-- ==== Sys2Proof/Machine/RegNames.lean ====
section
/-!
DEFINITION. The names of the registers and of their fields, BLOCK_REGISTER and BLOCK_REGISTER_FIELD, as places:
an address in BAR0 (R25), a low bit and a width. For a facet register the first index is the facet.
-/

namespace Sys2Proof.Reg
open Sys2Proof.Machine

■ ■ ■ ■ ■

### EXERCISE INSTRUCTIONS
Going through the material above, tally the lines holding "Machine" and give the number alone.

### FINISHED TASK
2